# Part 1

In [1]:
import pandas as pd
import numpy as np
from tqdm import tqdm
import networkx as nx
from collections import Counter
import random
import time
import math
from datetime import *
from tabulate import tabulate
import matplotlib as mpl
import matplotlib.pyplot as plt

The idea we pursued to create the graph is the following:
export the data to pandas dataframes, work on the dataframes and then exploit the built in function of networkx to convert the dataframe into a graph.

In [80]:
#read the files and convert to pandas dataframe
a_q=pd.read_csv('a2q',sep=' ', names=['u','v','t'])  #answers to questions
c_a=pd.read_csv('c2a',sep=' ', names=['u','v','t'])  #comments to answers
c_q=pd.read_csv('c2q',sep=' ', names=['u','v','t'])  #comments to questions

In [81]:
#check they are laoded correctly
print(a_q.shape,c_a.shape,c_q.shape)

(17823525, 3) (25405374, 3) (20268151, 3)


In [82]:
#add type column to dataframes
a_q['type'] = 'a_q'
c_a['type'] = 'c_a'
c_q['type'] = 'c_q'

#add weights column initial value of 1
a_q['weight'] = 1.
c_a['weight'] = 1.
c_q['weight'] = 1.

#sort by time
a_q=a_q.sort_values('t')
c_a=c_a.sort_values('t')
c_q=c_q.sort_values('t')

In [83]:
def time_maxmin(data,min,max): #Retrieve maximum and minimum timestamps of a given dataframe
    m = data['t'].min()
    M = data['t'].max()
    if m < min:
        min = m 
    if M > max:
        max = M
    return min, max

In [84]:
def date_to_timestamp(s): #convert date in format '04 March, 2009' to timestamp
    d = datetime.strptime(s, "%d %B, %Y")
    d = datetime.timestamp(d)
    return d

In [85]:
def timestamp_to_date(timestamp): #convert timestamp to date
    d = datetime.fromtimestamp(timestamp)
    d = d.strftime("%d %B, %Y")
    return d

In [98]:
def create_graph(data1,time_window,self_loops=0): #given a pd dataframe clean values that are not in time interval and return a graph
    #remove rows with u=v if we don't want self loops
    if self_loops == 0: 
        data1 = data1[data1['u'] != data1['v']]
    
    #remove rows not having time 't' in given time interval
    data1 = data1[data1['t'].between(time_window[0], time_window[1])]
    
    #assign weight --> 1 for every edge ,+1 every time u,v (interact)
    #also remove multiple links bewtween 2 nodes and leave one that has weight 1+#interactions between the nodes
    D = data1[['u','v']]
    D = D[D.duplicated(keep=False)]
    D = D.groupby(list(D)).apply(lambda x: tuple(x.index)).tolist()
    for d in D:
        ind = list(d)
        val = len(ind)
        drop = ind[:-1]
        data1.at[ind[-1], 'weight'] = 1./float(val)
        #print(1./float(val))
        data1 = data1.drop(index = drop)
    
    #convert the dataframe into a multi directed graph with attributes of edges being: last time of interaction, type of interaction and weight of interaction
    G = nx.from_pandas_edgelist(data1, 'u', 'v', ['t', 'type', 'weight'], create_using = nx.MultiDiGraph())
    return G

In [99]:
print(m, M)

1217567877 1457273428


In [100]:
#here we get maximum and minimum timestamps of the whole data
m = 10**(10)
M = 0
m, M = time_maxmin(a_q, m, M)
m, M = time_maxmin(c_a, m, M)
m, M = time_maxmin(c_q, m, M)
print(timestamp_to_date(m)+'; '+ timestamp_to_date(M))

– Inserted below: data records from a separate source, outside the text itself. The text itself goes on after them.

-- ==== Sys2Proof/Laws/Step.lean ====
section
/-! SUPPORT. Inversion lemmas for the host port and for `step`: everything a step can do. -/

namespace Sys2Proof.Machine

/-- A register read changes nothing but the response. -/
theorem regRead_cases (s : State) (off size : Nat) :
    regRead s off size = s.reject ∨ ∃ v, regRead s off size = s.respond (.okayWord v) := by
  unfold regRead
  split
  · exact .inl rfl
  · split
    · exact .inr ⟨_, rfl⟩
    · exact .inl rfl

/-- A message memory read changes nothing but the response and the counter of the free values. -/
theorem msgRead_cases (s : State) (a size : Nat) :
    msgRead s a size = s.reject ∨
    (size = 1 ∧ a < s.cfg.msgCap ∧ s.phase = .idle ∧
      msgRead s a size = (s.respond (.okayByte (s.msgByte a))).countRead) := by
  unfold msgRead
  split
  · exact .inl rfl
  · rename_i h
    simp only [State.badMsgShape, Bool.or_eq_true, bne_iff_ne, ne_eq, decide_eq_true_eq, State.busy_iff,
      not_or, not_not, not_le] at h
    exact .inr ⟨h.1.1, h.1.2, h.2, rfl⟩

/-- A message memory write stores one byte, or is rejected. -/
theorem msgWrite_cases (s : State) (a size : Nat) (v : Byte) :
    msgWrite s a size v = s.reject ∨
    (size = 1 ∧ a < s.cfg.msgCap ∧ s.phase = .idle ∧
      msgWrite s a size v = (s.writeMsg a v).respond .okay) := by
  unfold msgWrite
  split
  · exact .inl rfl
  · rename_i h
    simp only [State.badMsgShape, Bool.or_eq_true, bne_iff_ne, ne_eq, decide_eq_true_eq, State.busy_iff,
      not_or, not_not, not_le] at h
    exact .inr ⟨h.1.1, h.1.2, h.2, rfl⟩

/-- What a write of a plain register can leave: one register changed, and of `LEN` and `BLK` one half. -/
theorem writeReg_cases {s t : State} {r : Reg} {v : Word} (h : s.writeReg r v = some t) :
    (r = .ctrl ∧ t = { s with allowEmpty := v.getLsbD 0 }) ∨
    (r = .lenLo ∧ t = { s with len := setLowHalf s.len v }) ∨
    (r = .lenHi ∧ t = { s with len := setHighHalf s.len v }) ∨
    (r = .blkLo ∧ t = { s with blk := setLowHalf s.blk v }) ∨
    (r = .blkHi ∧ t = { s with blk := setHighHalf s.blk v }) := by
  cases r <;> simp_all [State.writeReg]

/-- An offset that decodes to a register is that register's (spec/10_state.md R45). -/
theorem eq_offset_of_ofOffset {off : Nat} {r : Reg} (h : Reg.ofOffset off = some r) : off = r.offset := by
  unfold Reg.ofOffset at h
  split at h
  · unfold Reg.ofWordIndex at h
    split at h
    all_goals first
      | (cases h; simp only [Reg.offset]; omega)
      | (split at h
         · cases h; simp only [Reg.offset]; omega
         · split at h
           · cases h; simp only [Reg.offset]; omega
           · cases h)
  · cases h

/-- The shape checks of a register access, passed. -/
theorem badRegShape_eq_false {off size : Nat} (h : badRegShape off size = false) :
    size = 4 ∧ off % 4 = 0 ∧ off ≤ 0x1FC := by
  simp only [badRegShape, Bool.or_eq_false_iff, bne_eq_false_iff_eq, decide_eq_false_iff_not, not_lt] at h
  exact ⟨h.1.1, h.1.2, h.2⟩

/-- What the write of `v` at the offset of a plain register leaves, before its response (R217). -/
def State.PlainWrite (s : State) (off : Nat) (v : Word) (u : State) : Prop :=
  (off = 0x000 ∧ u = { s with allowEmpty := v.getLsbD 0 }) ∨
  (off = 0x010 ∧ u = { s with len := setLowHalf s.len v }) ∨
  (off = 0x014 ∧ u = { s with len := setHighHalf s.len v }) ∨
  (off = 0x040 ∧ u = { s with blk := setLowHalf s.blk v }) ∨
  (off = 0x044 ∧ u = { s with blk := setHighHalf s.blk v })

theorem plainWrite_of_writeReg {s u : State} {off : Nat} {r : Reg} {v : Word}
    (hr : Reg.ofOffset off = some r) (hu : s.writeReg r v = some u) : s.PlainWrite off v u := by
  have ho := eq_offset_of_ofOffset hr
  rcases writeReg_cases hu with ⟨rfl, h⟩ | ⟨rfl, h⟩ | ⟨rfl, h⟩ | ⟨rfl, h⟩ | ⟨rfl, h⟩
  · exact .inl ⟨ho, h⟩
  · exact .inr (.inl ⟨ho, h⟩)
  · exact .inr (.inr (.inl ⟨ho, h⟩))
  · exact .inr (.inr (.inr (.inl ⟨ho, h⟩)))
  · exact .inr (.inr (.inr (.inr ⟨ho, h⟩)))

/-- A register write is rejected, or writes a plain register, or, at `CMD`, runs a command. -/
theorem regWrite_cases {s t : State} {off size : Nat} {v : Word} (h : regWrite s off size v = .next t) :
    t = s.reject ∨
    (s.phase = .idle ∧ size = 4 ∧ ∃ u, s.PlainWrite off v u ∧ t = u.respond .okay) ∨
    (s.phase = .idle ∧ size = 4 ∧ off = 0x004 ∧ ∃ i, decode v = .ok i ∧ exec i s = .next t) := by
  unfold regWrite at h
  split at h
  · cases h; exact .inl rfl
  · rename_i h1
    simp only [Bool.or_eq_true, not_or, Bool.not_eq_true] at h1
    obtain ⟨hsize, -, -⟩ := badRegShape_eq_false h1.1
    have hidle : s.phase = .idle := State.busy_eq_false_iff.1 h1.2
    unfold writeOffset at h
    split at h
    · cases h; exact .inl rfl
    · rename_i hr
      unfold commandWrite at h
      split at h
      · rename_i i hi; exact .inr (.inr ⟨hidle, hsize, eq_offset_of_ofOffset hr, i, hi, h⟩)
      · cases h; exact .inl rfl
    · rename_i r _ hr
      split at h
      · rename_i u hu
        cases h
        exact .inr (.inl ⟨hidle, hsize, u, plainWrite_of_writeReg hr hu, rfl⟩)
      · cases h; exact .inl rfl

/-- A register write always answers a next state. -/
theorem regWrite_completes (s : State) (off size : Nat) (v : Word) :
    ∃ t, regWrite s off size v = .next t := by
  unfold regWrite writeOffset commandWrite
  repeat' split
  all_goals first
    | exact ⟨_, rfl⟩
    | exact exec_completes _ _

/-- A host access always answers a next state (spec/93: "no access can hang the port"). -/
theorem hostAccess_completes (s : State) (a : Access) : ∃ t, hostAccess s a = .next t := by
  unfold hostAccess
  split
  · exact ⟨_, rfl⟩
  · exact regWrite_completes ..
  · exact ⟨_, rfl⟩
  · exact ⟨_, rfl⟩

/-- Everything a host access can do. -/
theorem hostAccess_cases {s t : State} {a : Access} (h : hostAccess s a = .next t) :
    t = s.reject ∨
    (a.space = .reg ∧ a.dir = .read ∧ ∃ v, t = s.respond (.okayWord v)) ∨
    (s.phase = .idle ∧
      ((a.space = .msg ∧ a.dir = .read ∧ a.size = 1 ∧ a.addr < s.cfg.msgCap ∧
          t = (s.respond (.okayByte (s.msgByte a.addr))).countRead) ∨
       (a.space = .msg ∧ a.dir = .write ∧ a.size = 1 ∧ a.addr < s.cfg.msgCap ∧
          t = (s.writeMsg a.addr (BitVec.ofNat 8 a.data)).respond .okay) ∨
       (a.space = .reg ∧ a.dir = .write ∧ a.size = 4 ∧
          ∃ u, s.PlainWrite a.addr (BitVec.ofNat 32 a.data) u ∧ t = u.respond .okay) ∨
       (a.space = .reg ∧ a.dir = .write ∧ a.size = 4 ∧ a.addr = 0x004 ∧
          ∃ i, decode (BitVec.ofNat 32 a.data) = .ok i ∧ exec i s = .next t))) := by
  unfold hostAccess at h
  split at h <;> rename_i hs hd
  · cases h
    rcases regRead_cases s a.addr a.size with h | ⟨v, h⟩
    · exact .inl h
    · exact .inr (.inl ⟨hs, hd, v, h⟩)
  · rcases regWrite_cases h with h | ⟨hi, hz, hu⟩ | ⟨hi, hz, ha, i, hdec, h⟩
    · exact .inl h
    · exact .inr (.inr ⟨hi, .inr (.inr (.inl ⟨hs, hd, hz, hu⟩))⟩)
    · exact .inr (.inr ⟨hi, .inr (.inr (.inr ⟨hs, hd, hz, ha, i, hdec, h⟩))⟩)
  · cases h
    rcases msgRead_cases s a.addr a.size with h | ⟨hz, ha, hi, h⟩
    · exact .inl h
    · exact .inr (.inr ⟨hi, .inl ⟨hs, hd, hz, ha, h⟩⟩)
  · cases h
    rcases msgWrite_cases s a.addr a.size (BitVec.ofNat 8 a.data) with h | ⟨hz, ha, hi, h⟩
    · exact .inl h
    · exact .inr (.inr ⟨hi, .inr (.inl ⟨hs, hd, hz, ha, h⟩)⟩)

/-- Everything a step can do: the engine's step when no event is listed, else the first event's. -/
theorem step_cases {s t : State} (h : step s = .next t) :
    (s.events = [] ∧ engineStep s = .next t) ∨
    (∃ rest, s.events = .engine :: rest ∧ engineStep { s with events := rest } = .next t) ∨
    (∃ a rest, s.events = .access a :: rest ∧ hostAccess { s with events := rest } a = .next t) ∨
    (∃ rest, s.events = .reset :: rest ∧ t = { s with events := rest }.resetEvent) := by
  unfold step nextEvent doEvent at h
  split at h
  · rename_i he; exact .inl ⟨he, h⟩
  · rename_i e rest he
    split at h
    · exact .inr (.inr (.inl ⟨_, rest, he, h⟩))
    · exact .inr (.inl ⟨rest, he, h⟩)
    · cases h; exact .inr (.inr (.inr ⟨rest, he, rfl⟩))

theorem step_of_no_events {s : State} (h : s.events = []) : step s = engineStep s := by
  simp [step, nextEvent, h]

theorem step_of_event {s : State} {e : Event} {rest : List Event} (h : s.events = e :: rest) :
    step s = doEvent { s with events := rest } e := by
  simp [step, nextEvent, h]

end Sys2Proof.Machine
end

01 August, 2008; 06 March, 2016


In [None]:
#obviously choose a time window that's inside (m,M)
time_window = ('04 March, 2009', '12 March, 2009')
time_window=(date_to_timestamp(time_window[0]),date_to_timestamp(time_window[1]))
#and create the graphs out of the 3 dataframes
A = create_graph(a_q, time_window)
B = create_graph(c_a, time_window)
C = create_graph(c_q, time_window)

In [None]:
#merge the graphs
G = nx.compose_all([A, B, C])

In [None]:
def drop_edges(G,time_window):#drop edges in the graph that are not in the given time interval
    to_drop=[]
    time_window=(date_to_timestamp(time_window[0]),date_to_timestamp(time_window[1]))
    
    for u,v,att in G.edges(data=True):
        if not time_window[0] <= att['t'] <= time_window[1]:
            to_drop.append((u, v))
    [G.remove_edge(u,v) for (u,v) in to_drop]
    return G

# Part 2

## 2.1

In [None]:
def get_feats(G): #Get requested features for given graph
    feats=[] 
    
    n_interactions = 0
    dir_list = []
    users=[]
    
    for u,v,attr in (G.edges(data=True)):
        if (G.has_edge(v,u)) and (n_interactions<=len(A.edges(data=True))/2) : #condition to check if graph is directed or not
            dir_list.append(abs(attr['weight']-G.get_edge_data(v, u)[0]['weight']))
        
        if u not in users: users.append(u) #update the users list
        if v not in users: users.append(v)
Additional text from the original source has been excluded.